As soon as Congress convened in December 1865, Stevens led Congress in appointing a joint committee (a committee comprising members of the House and the Senate) on Reconstruction. Stevens was named chairman of the House side of the committee. On December 18, 1865, he gave a rousing speech declaring that it was the duty of Congress to supervise Reconstruction and demand tough terms of the former Confederate states ("they must come in as new states or remain as conquered provinces"). Stevens also insisted that Congress protect the rights and help provide opportunities for freedmen (see box) and rejected Johnson's authority to define the terms of Reconstruction.
In February 1866, Congress and the president began clashing over legislation when Johnson vetoed the Freedmen's Bureau Bill, which intended to establish an organization to supervise relief and educational activities relating to war refugees and freedmen. After Stevens and Johnson made speeches attacking one another, Stevens helped push through Congress a civil rights bill and a revised Freedmen's Bureau bill over Johnson's vetoes.
An Excerpt from Stevens's Address to Congress on December 18, 1865
In a stirring speech on December 18, 1865, Thaddeus Stevens forcefully spoke out in favor of Congress taking charge of the Reconstruction efforts. The following is an excerpt taken from the From Revolution to Reconstruction Web site:
Nobody, I believe, pretends that with their old constitutions and frames of government [the former Confederate states] can be permitted to claim their old rights under the Constitution. They have torn their constitutional States into atoms, and built on their foundations fabrics of a totally different character. Dead men cannot raise themselves. Dead States cannot restore their existence "as it was." Whose especial duty is it to do it? In whom does the Constitution place the power? Not in the judicial branch of Government, for it only adjudicates [judges] and does not prescribe laws. Not in the Executive, for he only executes and cannot make laws. Not in the Commander-in-Chief of the armies, for he can only hold them under military rule until the sovereign legislative power of the conqueror shall give them law. Unless the law of nations is a dead letter, the late war between two acknowledged belligerents severed their original compacts and broke all the ties that bound them together. The future condition of the conquered power depends on the will of the conqueror. They must come in as new states or remain as conquered provinces. Congress … is the only power that can act in the matter.…
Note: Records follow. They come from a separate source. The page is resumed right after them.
/-- MEM (R339, R340). -/
def State.regMem (s : State) (o : Nat) : Nat :=
  if o < 0x200 then
    let k := o / 0x40
    let r := o % 0x40
    let x := s.shed k
    let m := s.shedRec k
    if r = 0 then
      m.active.toNat + m.failed.toNat * 0x10000 + b2n x.copying.isSome * 0x20000000 + b2n x.noSpare * 0x40000000
    else if r = 4 then m.rate % 8 + m.refreshSlot % 32 * 0x100
    else if r = 8 then (x.copying.getD 15) % 16 + x.copyDone % 2 ^ 21 * 16
    else if r = 12 then x.retOld % 65536 + b2n x.retBusy * 0x10000 + min x.retQueue.length 16 * 0x20000
    else if r = 16 then (if x.retBusy then 4096 - x.retDone.length else 0)
    else 0
  else if o = 0x1000 then s.mem.xfLo.toNat
  else if o = 0x1004 then s.mem.xfHi.toNat
  else if o = 0x1008 then s.mem.xfInfo.toNat
  else 0

/-- LNK (R462). -/
def State.regLnk (s : State) (o : Nat) : Nat :=
  let p := s.link (o / 0x100)
  let r := o % 0x100
  if 0x400 ≤ o then 0
  else if r = 0 then
    p.st.code + (108 - popcount p.txMap.toNat 108) % 16 * (if p.txMap = 0 then 0 else 4) + b2n p.noSpare * 0x40
  else if 4 ≤ r ∧ r < 0x14 then lo32 (p.txMap.toNat / 2 ^ (32 * ((r - 4) / 4)))
  else if 0x14 ≤ r ∧ r < 0x24 then lo32 (p.rxMap.toNat / 2 ^ (32 * ((r - 0x14) / 4)))
  else if r = 0x24 then
    maskOf 16 (fun c => (sget TxChan.reset p.tx c).open_) + maskOf 16 (fun c => (sget RxChan.reset p.rx c).open_) * 0x10000
  else 0

/-- The items that wait for a window of program `p`'s engine (R426, R507). -/
def State.progItems (s : State) (p : Nat) : List RepairItem :=
  match s.img.progs.find? (fun x => x.prog == p) with
  | none => []
  | some x => s.rel.items.filter (fun i => i.engine == x.eng)

/-- Ticks that the next waiting item of program `p` needs (R424, R425). -/
def State.needTicks (s : State) (p : Nat) : Nat :=
  match s.img.progs.find? (fun x => x.prog == p), s.progItems p with
  | some x, i :: _ => min ((i.boundUs * 1000 + x.period - 1) / x.period) 4095
  | _, _ => 0

/-- PER and the drive ports (R426, R427, R457). -/
def State.regPer (s : State) (o : Nat) : Nat :=
  if o < 0x800 then
    let p := s.prog (o / 0x100)
    let r := o % 0x100
    if r = 0 then p.st.code + b2n p.lastLate * 8 + p.armErr % 16 * 16 + p.skipped % 128 * 0x100
    else if r = 4 then lo32 p.list
    else if r = 8 then hi32 p.list
    else if r = 12 then p.count % 128 + p.recLog2 % 16 * 0x100
    else if r = 16 then lo32 p.recAddr
    else if r = 20 then hi32 p.recAddr
    else if r = 0x1C then lo32 p.tick
    else if r = 0x20 then hi32 p.tick
    else if r = 0x24 then lo32 p.holdTick
    else if r = 0x28 then
      s.needTicks (o / 0x100) + b2n (!(s.progItems (o / 0x100)).isEmpty) * 0x10000 + b2n p.windowOpen * 0x20000
    else 0
  else if o = 0x1004 then s.per.grantProg % 8 + s.per.grantResult % 4 * 8
  else if 0x2000 ≤ o ∧ o < 0x4000 then
    let p := s.port ((o - 0x2000) / 0x400)
    let r := (o - 0x2000) % 0x400
    if r = 0 then p.cfg.toNat
    else if r = 4 then p.daLo.toNat
    else if r = 8 then p.daHi.toNat
    else if r = 12 then p.saLo.toNat
    else if r = 16 then p.saHi.toNat
    else if r = 20 then b2n p.link + b2n p.fecLock * 2
    else if r = 0x18 then p.baseLo.toNat
    else if r = 0x1C then p.baseHi.toNat
    else if r = 0x20 then p.cycle.toNat
    else if r = 0x24 then p.len % 128 + b2n p.pending.isSome * 0x200
    else if 0x100 ≤ r ∧ r < 0x200 then (sget gclReset p.gcl ((r - 0x100) / 4)).toNat
    else 0
  else if o = 0x4000 then lo32 s.time
  else if o = 0x4004 then hi32 s.time
  else if o = 0x4008 then b2n s.per.time.synced + b2n s.per.time.holdover * 2
  else if o = 0x400C then s.per.syncMode % 4 + s.per.syncProg % 8 * 4
  else 0

/-- CLK (R272). -/
def State.regClk (s : State) (o : Nat) : Nat :=
  let c := s.clk
  if o = 0 then lo32 c.req.toNat
  else if o = 4 then hi32 c.req.toNat
  else if o = 8 then lo32 c.aligned.toNat
  else if o = 0xC then hi32 c.aligned.toNat
  else if o = 0x10 then
    c.state % 4 + c.attempts % 4 * 4 + c.excluded % 64 * 16 + b2n c.pllTimeout * 0x400 + b2n (decide (c.slip ≠ 0)) * 0x800
  else if o = 0x14 then
    c.failDomain % 64 + b2n c.failValid * 0x40 + c.failPeer % 64 * 0x100 + c.failReason % 4 * 0x4000
  else if o = 0x18 then
    c.unalignedEng % 256 + c.lockstepEng % 256 * 0x100
  else if o = 0x1C then lo32 c.slip.toNat
  else if o = 0x20 then hi32 c.slip.toNat
  else if o = 0x24 then c.epoch % 2 ^ 32
  else 0

/-- The threshold of a unit kind as its register holds it (R518). -/
def State.regThr (s : State) (i : Nat) : Nat :=
  let t := s.img.thresholds.getD i (0, 0)
  t.1 % 256 + t.2 % 2 ^ 24 * 256

/-- Kind of a tracked unit: core 0, router 1, bank row 2, lane 3, device 4, as the threshold record orders them (R496). -/
def unitKind : FaultUnit → Nat
  | .core _ => 0 | .router _ => 1 | .edge _ => 1 | .bankRow _ _ _ => 2 | .lane _ _ => 3 | .device _ _ => 4 | .hub => 5

/-- COUNT and WINDOW_US in force for a unit. -/
def State.threshold (s : State) (u : FaultUnit) : Nat × Nat := s.img.thresholds.getD (unitKind u) (2, 1)

/-- An entry of the tracking table is live: its newest time is not older than its window (R498). -/
def State.trackLive (s : State) (t : Track) : Bool := decide (s.hclk ≤ t.times.foldl max 0 + (s.threshold t.unit).2 * hclkPerUs)

/-- REL and the farrier (R313, R518). -/
def State.regRel (s : State) (o : Nat) : Nat :=
  if o = 0 then
    s.hubs.active % 2 + b2n s.hubs.standbyOk * 2 + b2n s.rel.yardLost * 4 + s.rel.lostYard % 16 * 8 +
      min s.rel.items.length 511 * 128 + b2n s.rel.noColumn * 0x10000
  else if 0x10 ≤ o ∧ o < 0x24 then s.regThr ((o - 0x10) / 4)
  else if o = 0x30 then min (s.rel.track.filter s.trackLive).length 1024
  else if o = 0x100 then maskOf 32 (fun d => (s.half d).farrier)
  else if o = 0x104 then s.yards.farrSel % 32
  else if o = 0x108 then (s.half s.yards.farrSel).rows.length % 2 ^ 17
  else 0

/-- PWR (R313, R533). -/
def State.regPwr (s : State) (o : Nat) : Nat :=
  let states (from_ : Nat) : Nat := (upto 16).foldl (fun acc i => acc + (s.half (from_ + i)).pstate.code * 4 ^ i) 0
  if o = 0 then states 0
  else if o = 4 then states 16
  else if o = 8 then maskOf 32 (fun d => (s.half d).waking)
  else if o = 0x10 then s.pwr.mod.code + s.pwr.step % 16 * 16 + b2n s.pwr.testLow * 0x100
  else if o = 0x14 then s.pwr.safeCause % 256 + s.pwr.safeStep % 16 * 0x100 + s.pwr.safeDetail % 65536 * 0x10000
  else if o = 0x18 then min s.pwr.bootMs 2047
  else 0

/-- The cores of half `d` whose compute is fenced now (R95). -/
def State.haltered (s : State) (d : Nat) : Nat :=
  (s.yards.cores.filter (fun c => decide (c.1 / (66 * 64) = d) && c.2.halter.isSome)).length

/-- Spare columns of a half (R95). -/
def State.spareCols (s : State) (d : Nat) : Nat :=
  ((upto 66).filter (fun p => !(s.topo d).use.getLsbD p && !(s.topo d).failed.getLsbD p)).length

/-- The status window entry of a core (R96). -/
def State.coreStatus (s : State) (c : PhysCore) : Nat :=
  let t := s.topo c.yh
  let x := s.core (coreNum c)
  b2n (t.use.getLsbD c.pcol) + b2n (t.failed.getLsbD c.pcol) * 2 + b2n x.halter.isSome * 4 + b2n x.mode * 8 +
    b2n x.routerFault * 16 + (if t.use.getLsbD c.pcol then s.lcol c.yh c.pcol else 0x7F) * 0x100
But this is not all that we ought to do before inveterate [habitual] rebels are invited to participate in our legislation. We have turned, or are about to turn, loose four million slaves without a hut to shelter them or a cent in their pockets. The infernal laws of slavery have prevented them from acquiring an education, understanding the common laws of contract, or of managing the ordinary business of life. This Congress is bound to provide for them until they can take care of themselves. If we do not furnish them with homesteads, and hedge them around with protective laws; if we leave them to the legislation of their late masters, we had better have left them in bondage.
If we fail in this great duty now, when we have the power, we shall deserve and receive the execration [curse] of history and of all future ages.
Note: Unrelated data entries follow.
-- ==== Sys2Proof/Machine/Memory.lean ====
section
/-!
DEFINITION. Device memory behind translation, host memory, and the scratchpads with their windows and parity
(chapters 11, 12 and 16).
-/
namespace Sys2Proof.Machine

/-! ## Translation (R324 to R327, R340) -/

/-- Agents of MEM_XF_INFO (R340). -/
inductive Agent where
  | bar2 | move (n : Nat) | compute (n : Nat) | route | link (n : Nat) | hub
  deriving DecidableEq, Repr

def Agent.code : Agent → Nat
  | .bar2 => 0 | .move _ => 1 | .compute _ => 2 | .route => 3 | .link _ => 4 | .hub => 5

def Agent.number : Agent → Nat
  | .move n => n | .compute n => n | .link n => n | _ => 0

/-- The agent an engine accesses memory as. -/
def agentOf (e : Nat) : Agent :=
  if e < 8 then .compute e else if e < 16 then .move (e - 8) else if e = 16 then .route else .link (e - 17)

/-- The virtual page of a device-virtual address. -/
def vpage (va : Nat) : Nat := va / pageBytes % 65536

/-- Why an access fails translation (R327), none when it translates. -/
def State.xlatCause (s : State) (va : Nat) (write bar2 : Bool) : Option Nat :=
  let x := s.xlat (vpage va)
  if 2 ^ 38 ≤ va then some 0
  else if !x.valid then some 1
  else if write && !x.writable then some 2
  else if bar2 && !x.bar2 then some 3
  else none

/-- Records a failed translation (R340, R341). -/
def State.xlatFault (s : State) (va : Nat) (write : Bool) (a : Agent) (cause : Nat) : State :=
  let s1 := s.bump .shed (vpage va % 192 / 24) 8
  if s.mem.xfInfo.getLsbD 0 then s1.event .xfValid
  else
    { s1.event .xfValid with mem := { s1.mem with
        xfLo := BitVec.ofNat 32 va, xfHi := BitVec.ofNat 32 (va / 2 ^ 32),
        xfInfo := BitVec.ofNat 32 (1 + b2n write * 2 + a.code * 4 + cause * 32 + a.number % 8 * 128) } }

/-- The shed that serves a virtual page. -/
def vpageShed (v : Nat) : Nat := v % 192 / 24

/-- The physical byte that a translated address reads from, or a write of part of its block goes to (R327, R334):
the old frame while the block of a retiring page is uncopied. -/
def State.physRead (s : State) (va : Nat) : Nat :=
  let page := (s.xlat (vpage va)).ppage
  let off := va % pageBytes
  let k := s.shed (page % 192 / 24)
  if k.retBusy ∧ page = k.retNew ∧ !k.retDone.contains (off / 1024) then k.retOld * pageBytes + off
  else page * pageBytes + off

/-- The stored word at a physical byte has wrong parity. -/
def State.badWord (s : State) (pa : Nat) : Bool := s.mem.bad.contains (pa / 4)

/-- Bytes of device memory at a physical address. -/
def State.physBytes (s : State) (pa n : Nat) : Bytes := sread 0 s.mem.data pa n

/-- Marks the word at a physical byte as one of wrong parity. -/
def State.physSpoil (s : State) (pa : Nat) : State := { s with mem := { s.mem with bad := insertNat (pa / 4) s.mem.bad } }

/-- What a block access touches: the piece of `[va, va + n)` up to the end of the 1 KiB block of `va`. -/
def blockPiece (va n : Nat) : Nat := min n (1024 - va % 1024)

/-- A read of device memory: its bytes, and for every byte whether its word is void by stored parity (R331). -/
structure Read where
  data : Bytes
  voids : List Bool
  deriving DecidableEq, Repr

/-- Room in the queue of a block's slice, or the block in it (R330). -/
def State.blockRoom (s : State) (blk : Nat) : Bool :=
  let slice := blk / 4096 % 192
  let k := s.shed (slice / 24)
  k.checks.contains (slice, blk) || decide ((k.checks.filter (fun c => c.1 == slice)).length < 8)

/-- Queues a block of wrong parity for its check re-read, 8 a slice (R330).  The error of one that finds the queue full is taken as stored at the
next tick (R331, log entry 71). -/
def State.queueCheck (s : State) (pa : Nat) : State :=
  let slice := pa / pageBytes % 192
  let blk := pa / 1024
  let k := s.shed (slice / 24)
  if k.checks.contains (slice, blk) then s
  else if s.blockRoom blk then s.setShed (slice / 24) { k with checks := k.checks ++ [(slice, blk)] }
  else s.setShed (slice / 24) { k with full := insertNat blk k.full }

/-- The pieces of a range by blocks: addresses and lengths, `fuel` of them at most. -/
def blockPieces : Nat → Nat → Nat → List (Nat × Nat)
  | 0, _, _ => []
  | fuel + 1, va, n =>
    if n = 0 then []
    else
      let m := blockPiece va n
      (va, m) :: blockPieces fuel (va + m) (n - m)

/-- All pieces of a range. -/
def pieces (va n : Nat) : List (Nat × Nat) := blockPieces (n / 1024 + 2) va n

/-- The first address of a range that fails translation, with its cause; a range is taken block by block (R327). -/
def State.firstFail (s : State) (va n : Nat) (write bar2 : Bool) : Option (Nat × Nat) :=
  (pieces va n).findSome? (fun p => (s.xlatCause p.1 write bar2).map (fun c => (p.1, c)))

/-- Reads a range that translates. -/
def State.devRead (s : State) (va n : Nat) : Read :=
  let pas := (upto n).map (fun i => s.physRead (va + i))
  ⟨pas.map (sget 0 s.mem.data), pas.map s.badWord⟩

/-- The bytes of a range that translates. -/
def State.devBytes (s : State) (va n : Nat) : Bytes := (s.devRead va n).data

/-- A block of device memory holds a word of wrong parity. -/
def State.badBlock (s : State) (b : Nat) : Bool := s.mem.bad.any (fun w => w / 256 == b)

/-- The blocks of wrong parity that a read of a range meets: a READ moves and checks whole blocks (R321, R330). -/
def State.devBad (s : State) (va n : Nat) : List Nat :=
  (pieces va n).filterMap (fun p =>
    let b := s.physRead p.1 / 1024
    if s.badBlock b then some b else none)

/-- Checks queued for the blocks of wrong parity that a read of a range meets (R330). -/
def State.devNote (s : State) (va n : Nat) : State := s.each (s.devBad va n) (fun s b => s.queueCheck (1024 * b))

/-- Writes one block piece: a whole block of a retiring page goes to the new frame and counts as copied (R334).  A piece that covers a burst in part is
a MERGE, whose READ checks the parity of the block (R321, R330). -/
def State.devWritePiece (s : State) (va : Nat) (bs : Bytes) : State :=
  let page := (s.xlat (vpage va)).ppage
  let k := page % 192 / 24
  let off := va % pageBytes
  let sh := s.shed k
  let fresh := decide (bs.length = 1024) && sh.retBusy && decide (page = sh.retNew)
  let pa := if fresh then page * pageBytes + off else s.physRead va
  let part := decide (va % 32 ≠ 0 ∨ bs.length % 32 ≠ 0) && s.badBlock (pa / 1024)
  let s1 := (if part then s.queueCheck pa else s).physWrite pa bs
  if fresh then s1.modShed k (fun x => { x with retDone := insertNat (off / 1024) x.retDone }) else s1

/-- Writes a range that translates, block by block in ascending order. -/
def State.devWrite (s : State) (va : Nat) (bs : Bytes) : State :=
  s.each (pieces va bs.length) (fun s p => s.devWritePiece p.1 ((bs.drop (p.1 - va)).take p.2))

/-- Writes a range access by access, up to the first that fails translation: nothing of that one is written (R327). -/
def State.writeUpTo (s : State) (va : Nat) (bs : Bytes) : State × Option (Nat × Nat) :=
  match s.firstFail va bs.length true false with
  | none => (s.devWrite va bs, none)
  | some f => (s.devWrite va (bs.take (f.1 - va)), some f)

/-- Writes one after another, up to the first access that fails translation (R327). -/
def State.writeRuns : State → List (Nat × Bytes) → State × Option (Nat × Nat)
  | s, [] => (s, none)
  | s, x :: xs =>
    let w := s.writeUpTo x.1 x.2
    match w.2 with
    | some f => (w.1, some f)
    | none => w.1.writeRuns xs

/-- Marks the words of a written range void where their source was (R331). -/
def State.devSpoil (s : State) (va : Nat) (voids : List Bool) : State :=
  s.each (indexed voids) (fun s x => if x.2 then s.physSpoil (s.physRead (va + x.1)) else s)

/-- A write for Prephor or the hub: nothing is written where the range does not translate or is not writable. -/
def State.hubWrite (s : State) (va : Nat) (bs : Bytes) : State :=
  match s.firstFail va bs.length true false with
  | none => s.devWrite va bs
  | some f => s.xlatFault f.1 true .hub f.2

/-! ## Host memory (R433, R434) -/

/-- A host read gets no completion: the link is down, or the host is silent there (R433, R434). -/
def State.hostSilent (s : State) (a n : Nat) : Bool := !s.ports.linkUp || s.ports.hostMute.any (fun r => decide (r.1 < a + n ∧ a < r.2))

/-- A host read: none where it gets no completion, or completes with an error. -/
def State.hostRead (s : State) (a n : Nat) : Option Bytes :=
  if s.hostSilent a n || s.ports.hostFail.any (fun r => decide (r.1 < a + n ∧ a < r.2)) then none
  else some (sread 0 s.ports.hostMem a n)

/-- A host write; it is discarded while the link is down. -/
def State.hostWrite (s : State) (a : Nat) (bs : Bytes) : State :=
  if s.ports.linkUp then s.modPorts (fun p => { p with hostMem := swrite 0 p.hostMem a bs }) else s

/-! ## Scratchpads (R289 to R297) -/

/-- Bytes of a core's scratchpad. -/
def spadBytes : Nat := 0x60000

/-- The key of a scratchpad byte. -/
def spadKey (core off : Nat) : Nat := core * spadBytes + off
When more Republicans won congressional seats in the election of 1866, Congress came to dominate the president. Stevens tried twice to begin impeachment hearings against Johnson, but neither attempt succeeded. Stevens was further incensed censed after a riot in New Orleans, Louisiana, on July 30, 1866. A mob attacked a meeting of Republicans and killed thirty-eight people, including thirty-four African Americans, and many more were injured. New Orleans mayor John T. Monroe (1823–1871) and members of the police and fire forces encouraged the attack. A congressional committee investigating the riots suggested that President Johnson knew of the planned attack and did nothing to stop it. Meanwhile, Johnson made fiery speeches against Congress as he campaigned for Democratic candidates before the congressional elections of 1866.
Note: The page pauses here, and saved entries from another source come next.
/-- The direction with the given steps. -/
def dirOf (r c : Int) : Nat := ((upto 8).find? (fun d => dirRow d == r && dirCol d == c)).getD 8

/-- The neighbour of spin `k` in direction `d`. -/
def nb (k d : Nat) : Nb :=
  let i := (k / 16 : Nat) + dirRow d
  let j := (k % 16 : Nat) + dirCol d
  let n := (i % 16).toNat * 16 + (j % 16).toNat
  if side16 i = 0 ∧ side16 j = 0 then .own n else .other (dirOf (side16 i) (side16 j)) n

/-- The spins of a core's edge or corner that faces direction `d`, in row or column order. -/
def edgeOf (d : Nat) : List Nat :=
  if d = 0 then upto 16
  else if d = 2 then (upto 16).map (fun i => 16 * i + 15)
  else if d = 4 then (upto 16).map (fun j => 240 + j)
  else if d = 6 then (upto 16).map (fun i => 16 * i)
  else if d = 1 then [15] else if d = 3 then [255] else if d = 5 then [240] else [0]

/-- The first of the 68 places of the boundary buffer that hold spins from direction `d`: direction by direction, rows and columns in their
order (DESIGN CHOICE, log entry 27). -/
def bndBase (d : Nat) : Nat := d / 2 * 17 + d % 2 * 16

/-- The place of spin `j` of the adjacent core in direction `d`. -/
def bndPos (d j : Nat) : Nat := bndBase d + if d = 0 ∨ d = 4 then j % 16 else if dirEdge d then j / 16 else 0

/-- The spins of an edge as a flit carries them, bit `i` for spin `i` of the edge (R182). -/
def edgeBits (plane : BitVec 256) (d : Nat) : Nat :=
  ((edgeOf d).mapIdx (fun i k => b2n (plane.getLsbD k) * 2 ^ i)).foldl (· + ·) 0

/-- A spin as ±1. -/
def spinVal (b : Bool) : Int := if b then 1 else -1

/-! ## The anneal control block and the restart table (R169, R174) -/

def acP (a : Bytes) : Nat := fld a 0 1
def acF (a : Bytes) : Nat := fld a 1 1
def acStay (a : Bytes) : Bool := bit (fld a 2 1) 0
def acPexp (a : Bytes) : Bool := bit (fld a 2 1) 1
def acKeep (a : Bytes) : Bool := bit (fld a 2 1) 2
def acInexact (a : Bytes) : Bool := bit (fld a 2 1) 3
def acEntries (a : Bytes) : Nat := fld a 3 1
def acX (a : Bytes) : Nat := fld a 4 2
def acY (a : Bytes) : Nat := fld a 6 2
def acW (a : Bytes) : Nat := fld a 8 2
def acH (a : Bytes) : Nat := fld a 0x0A 2
def acStop (a : Bytes) : Nat := fld a 0x0C 4
def acTable (a : Bytes) : Nat := fld a 0x10 8
def acResult (a : Bytes) : Nat := fld a 0x18 8
def acSnap (a : Bytes) : Nat := fld a 0x20 8
def acCtx (a : Bytes) : Nat := fld a 0x28 4

/-- The fields and bounds of an anneal control block (R174), in layout order. -/
def acbCheck (a : Bytes) : Option Fail :=
  let bad (o : Nat) := badFormat obControl o
  firstOf
    [ chk (8 ≤ acP a ∧ acP a ≤ 64) (bad 0),
      chk (1 ≤ acF a ∧ acF a ≤ acP a) (bad 1),
      chk (fld a 2 1 < 16) (bad 2),
      chk (1 ≤ acEntries a ∧ acEntries a ≤ 64) (bad 3),
      chk (1 ≤ acW a) (bad 8),
      chk (1 ≤ acH a) (bad 0x0A),
      chk (acStop a % 2 = 0) (bad 0x0C),
      chk (acTable a % 16 = 0) (bad 0x10),
      chk (acResult a % 64 = 0) (bad 0x18),
      chk (acSnap a % 4096 = 0) (bad 0x20),
      chk (acCtx a % 16 = 0 ∧ acCtx a + 128 ≤ spadBytes) (bad 0x28),
      chkZero obControl a 0x2C 20 ]

/-- An entry of a restart table (R169). -/
structure Restart where
  beta   : Nat
  phases : Nat
  rerand : Nat
  start  : Nat
  deriving DecidableEq, Repr

/-- Entry `i` of a restart table. -/
def restartAt (t : Bytes) (i : Nat) : Restart := ⟨fld t (16 * i) 4, fld t (16 * i + 4) 2, fld t (16 * i + 6) 1, fld t (16 * i + 7) 1⟩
When Johnson attempted to fire his secretary of war, Edwin Stanton (1814–1869; see entry), in violation of the Tenure of Office Act Congress passed in 1867, Stevens pushed and won a resolution from Congress to begin impeachment hearings. (The Tenure of Office Act concerned federal officials appointed by the president that required confirmation by the Senate. These officials could not be removed from their position by the president without the approval of the Senate under the Tenure of Office Act. If the Senate was in recess, the president could suspend an official, but once the Senate returned to session, it had to approve the removal or the president would would be required to reinstate the official.) Stevens was a member of the committee that drafted articles (charges) of impeachment, but his health began to fail. He took little part in the impeachment trial of Johnson that occurred in March 1868. Johnson avoided removal from office by one vote.
Stevens was too ill to leave Washington, D.C., to return home, and he died on August 11, 1868. Stevens was buried in a small graveyard in Lancaster, Pennsylvania. His tombstone bears an epitaph he wrote for himself: "I repose in this quiet and secluded spot, not from any natural preference for solitude, but, finding other cemeteries limited by charter rules as to race, I have chosen this, that I might illustrate in my death the principles which I advocated through a long life—Equality of Man before his Creator."
For More Information
Brodie, Fawn McKay. Thaddeus Stevens: Scourge of the South. New York: W. W. Norton, 1959.
Palmer, Beverly Wilson, ed. The Selected Papers of Thaddeus Stevens. Pittsburgh: University of Pittsburgh Press, 1997.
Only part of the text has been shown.